Domenika Ahlrichs, Chefredakteurin der Berliner netzeitung, brach eine Lanze für den professionellen Wert von Online-Journalismus. In dem schnellen Medium sei unmittelbare Rückmeldung und Überprüfung durch die Nutzer „nur einen Klick entfernt“.

Akademische Ausbildung setzt Standards

Mit dem Wert einer hochschulgebundenen Journalistenausbildung und deren finanziellen, organisatorischen, personellen und wissenschaftlichen Problemen befasste sich Prof. Günther Rager von der Universität Dortmund. Er betonte die „gesellschaftliche Notwendigkeit einer akademischen Journalistenausbildung“ als einem Zugangsweg in den Beruf, der qualitätsstiftend wirke.
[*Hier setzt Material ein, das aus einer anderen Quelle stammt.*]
/-- An axis whose sum is above the event count: it steps. -/
theorem State.runSegment_axis_of_lt (f : Segment) {s : State} {i : Axis} (axis : i.val < s.cfg.nAxis)
    (consumed : s.exec.stepOutbits = 0)
    (above : (s.blkSec s.exec.blockIndex.toNat).toNat < (s.exec.counter.get i + s.exec.steps.get i).toNat) :
    (s.runSegment f).exec.counter.get i =
        s.exec.counter.get i + s.exec.steps.get i - s.blkSec s.exec.blockIndex.toNat ∧
      (s.runSegment f).exec.stepOutbits.bit i = (!s.sysctl.homing || s.sysctl.homingLock.bit i) ∧
      (s.runSegment f).sysPosition.get i =
        if f.backlashMotion then s.sysPosition.get i
        else if (s.blkFlg s.exec.blockIndex.toNat).getLsbD i.val then s.sysPosition.get i - 1
        else s.sysPosition.get i + 1 := by
  have update : s.axisUpdate i = _ := bresenham_of_lt above
  rw [State.runSegment_counter f axis, State.runSegment_stepOutbits f axis consumed, State.runSegment_position f axis,
    update]
  refine ⟨rfl, Bool.true_and _, ?_⟩
  cases f.backlashMotion <;> rfl

/-- An axis whose sum is at most the event count: it stays. -/
theorem State.runSegment_axis_of_le (f : Segment) {s : State} {i : Axis} (axis : i.val < s.cfg.nAxis)
    (consumed : s.exec.stepOutbits = 0)
    (below : (s.exec.counter.get i + s.exec.steps.get i).toNat ≤ (s.blkSec s.exec.blockIndex.toNat).toNat) :
    (s.runSegment f).exec.counter.get i = s.exec.counter.get i + s.exec.steps.get i ∧
      (s.runSegment f).exec.stepOutbits.bit i = false ∧
      (s.runSegment f).sysPosition.get i = s.sysPosition.get i := by
  have update : s.axisUpdate i = _ := bresenham_of_le below
  rw [State.runSegment_counter f axis, State.runSegment_stepOutbits f axis consumed, State.runSegment_position f axis,
    update]
  exact ⟨rfl, Bool.false_and _, rfl⟩

/-- The line of an existing axis after Phase A: active where a step was decided, else as it was (41_see_tick R171). -/
theorem State.phaseA_step_bit {s : State} {i : Axis} (axis : i.val < s.cfg.nAxis) :
    s.phaseA.lines.step.bit i = if s.exec.stepOutbits.bit i then !s.stepInv.bit i else s.lines.step.bit i := by
  rw [State.phaseA_eq]
  simp only [and_axisMask_bit axis, AxisBits.bit_or, AxisBits.bit_and, AxisBits.bit_not]
  cases s.exec.stepOutbits.bit i <;> simp

/-! ## The events of each part of a tick -/

/-- The events of Phase A (41_see_tick R171). -/
theorem State.phaseA_events (s : State) : eventsOf s.phaseA.trace = eventsOf s.trace ++ s.decidedRises := by
  rw [State.phaseA_rises, eventsOf_append, eventsOf_stamped]

/-- The events of one tick of a bound segment (41_see_tick R188). -/
theorem State.runSegment_events (f : Segment) (s : State) :
    eventsOf (s.runSegment f).trace = eventsOf s.trace ++ s.probeEvents := by
  rw [State.runSegment_trace, State.probeEvents]
  split
  · rw [eventsOf_append]
    rfl
  · rw [List.append_nil]
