/-- The registers of 19 R421. -/
def secRegs : List RegSpec :=
  [
    ⟨0xA00000, 0x0, 1, 8, fun _ => [Reg.SEC_STATUS_upd_reason, Reg.SEC_STATUS_upd_state, Reg.SEC_STATUS_reason, Reg.SEC_STATUS_identity_valid, Reg.SEC_STATUS_state]⟩,
    ⟨0xA00008, 0x0, 1, 8, fun _ => [Reg.SEC_CTRL_commit_svn, Reg.SEC_CTRL_update, Reg.SEC_CTRL_recover]⟩,
    ⟨0xA00010, 0x0, 1, 8, fun _ => [Reg.SEC_IMAGE_ADDR_addr]⟩,
    ⟨0xA00018, 0x0, 1, 8, fun _ => [Reg.SEC_IMAGE_LEN_len]⟩,
    ⟨0xA00020, 0x0, 1, 8, fun _ => [Reg.SEC_SVN_counter, Reg.SEC_SVN_svn]⟩,
    ⟨0xA00030, 0x0, 1, 16, fun _ => [Reg.SEC_ID_FP_fp]⟩,
    ⟨0xA00040, 0x40, 6, 64, fun i => [Reg.SEC_MEAS_value i]⟩,
    ⟨0xA001C0, 0x0, 1, 8, fun _ => [Reg.SEC_EVENT_owner_changed, Reg.SEC_EVENT_update_done, Reg.SEC_EVENT_update_failed, Reg.SEC_EVENT_identity_invalid]⟩]

/-- The registers of one tile window (09 R219, 08 R197, 11 R253, 10 R236, 12 R269). -/
def tileRegs : List RegSpec := edgRegs ++ arrRegs ++ sprRegs ++ vecRegs ++ bwdRegs

/-- The registers of the block that a BAR0 offset lies in: 1 MiB per block, the tile windows from 0x00C0_0000. -/
def blockRegs (off : Nat) : List RegSpec :=
  match off / 0x100000 with
  | 0 => devRegs
  | 1 => schRegs
  | 2 => memRegs
  | 3 => sndRegs
  | 4 => fabRegs
  | 5 => colRegs
  | 6 => updRegs
  | 7 => pltRegs
  | 8 => errRegs
  | 9 => telRegs
  | 10 => secRegs
  | 11 => chtRegs
  | 12 | 13 | 14 | 15 => tileRegs
  | _ => []

/-- The index of the register of a family whose bytes hold an offset. -/
def RegSpec.indexAt (r : RegSpec) (off : Nat) : Option Nat :=
  if off < r.base then none
  else if r.stride = 0 then (if off < r.base + r.bytes then some 0 else none)
  else
    let i := (off - r.base) / r.stride
    if i < r.count ∧ off < r.base + r.stride * i + r.bytes then some i else none

/-- The fields of the register that holds an offset; none for an unused offset (R389). -/
def fieldsAt (off : Nat) : List Field :=
  ((blockRegs off).filterMap fun r => (r.indexAt off).map r.fields).flatten

/-- The largest value of a field, plus one. -/
def Field.bound (f : Field) : Nat := 2 ^ f.width

/-- R6: a value is a reserved encoding of a field when its permitted ranges leave it out. -/
def Field.permits (f : Field) (v : Nat) : Bool :=
  f.legal.isEmpty || f.legal.any fun r => decide (r.1 ≤ v ∧ v ≤ r.2)

end Sys2Proof.Machine
end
Die Bedeutung von Qualitätsmanagement sowohl in der Journalistenausbildung als auch als Instrument in der Medienpraxis betonte Guido Keel, Zürcher Hochschule für Angewandte Wissenschaften. Er plädierte für die Implementierung von Standards in der redaktionellen Produktion, die Qualitätsziele, Prozesse zu ihrer Überprüfung und ausreichende personelle Ressourcen sichern sollen.

Die aktuelle Veranstaltung knüpfte an den Journalistentag des Vorjahres an. 2007 untersuchten die Teilnehmer den  Wandel der Profession vom kreativen Handwerk hin zur arbeitsteilig-industriellen Medienproduktion. Bei Neuerungen wie Newsrooms, Newsdesk und Newspools in den Redaktionen wurden zugleich Chancen und Risiken für Kreativität und publizistische Qualität ausgemacht. Die Beiträge sind als gedruckte Dokumentation zu bestellen. Auch vom Journalistentag 2008 wird ein entsprechender Band erarbeitet.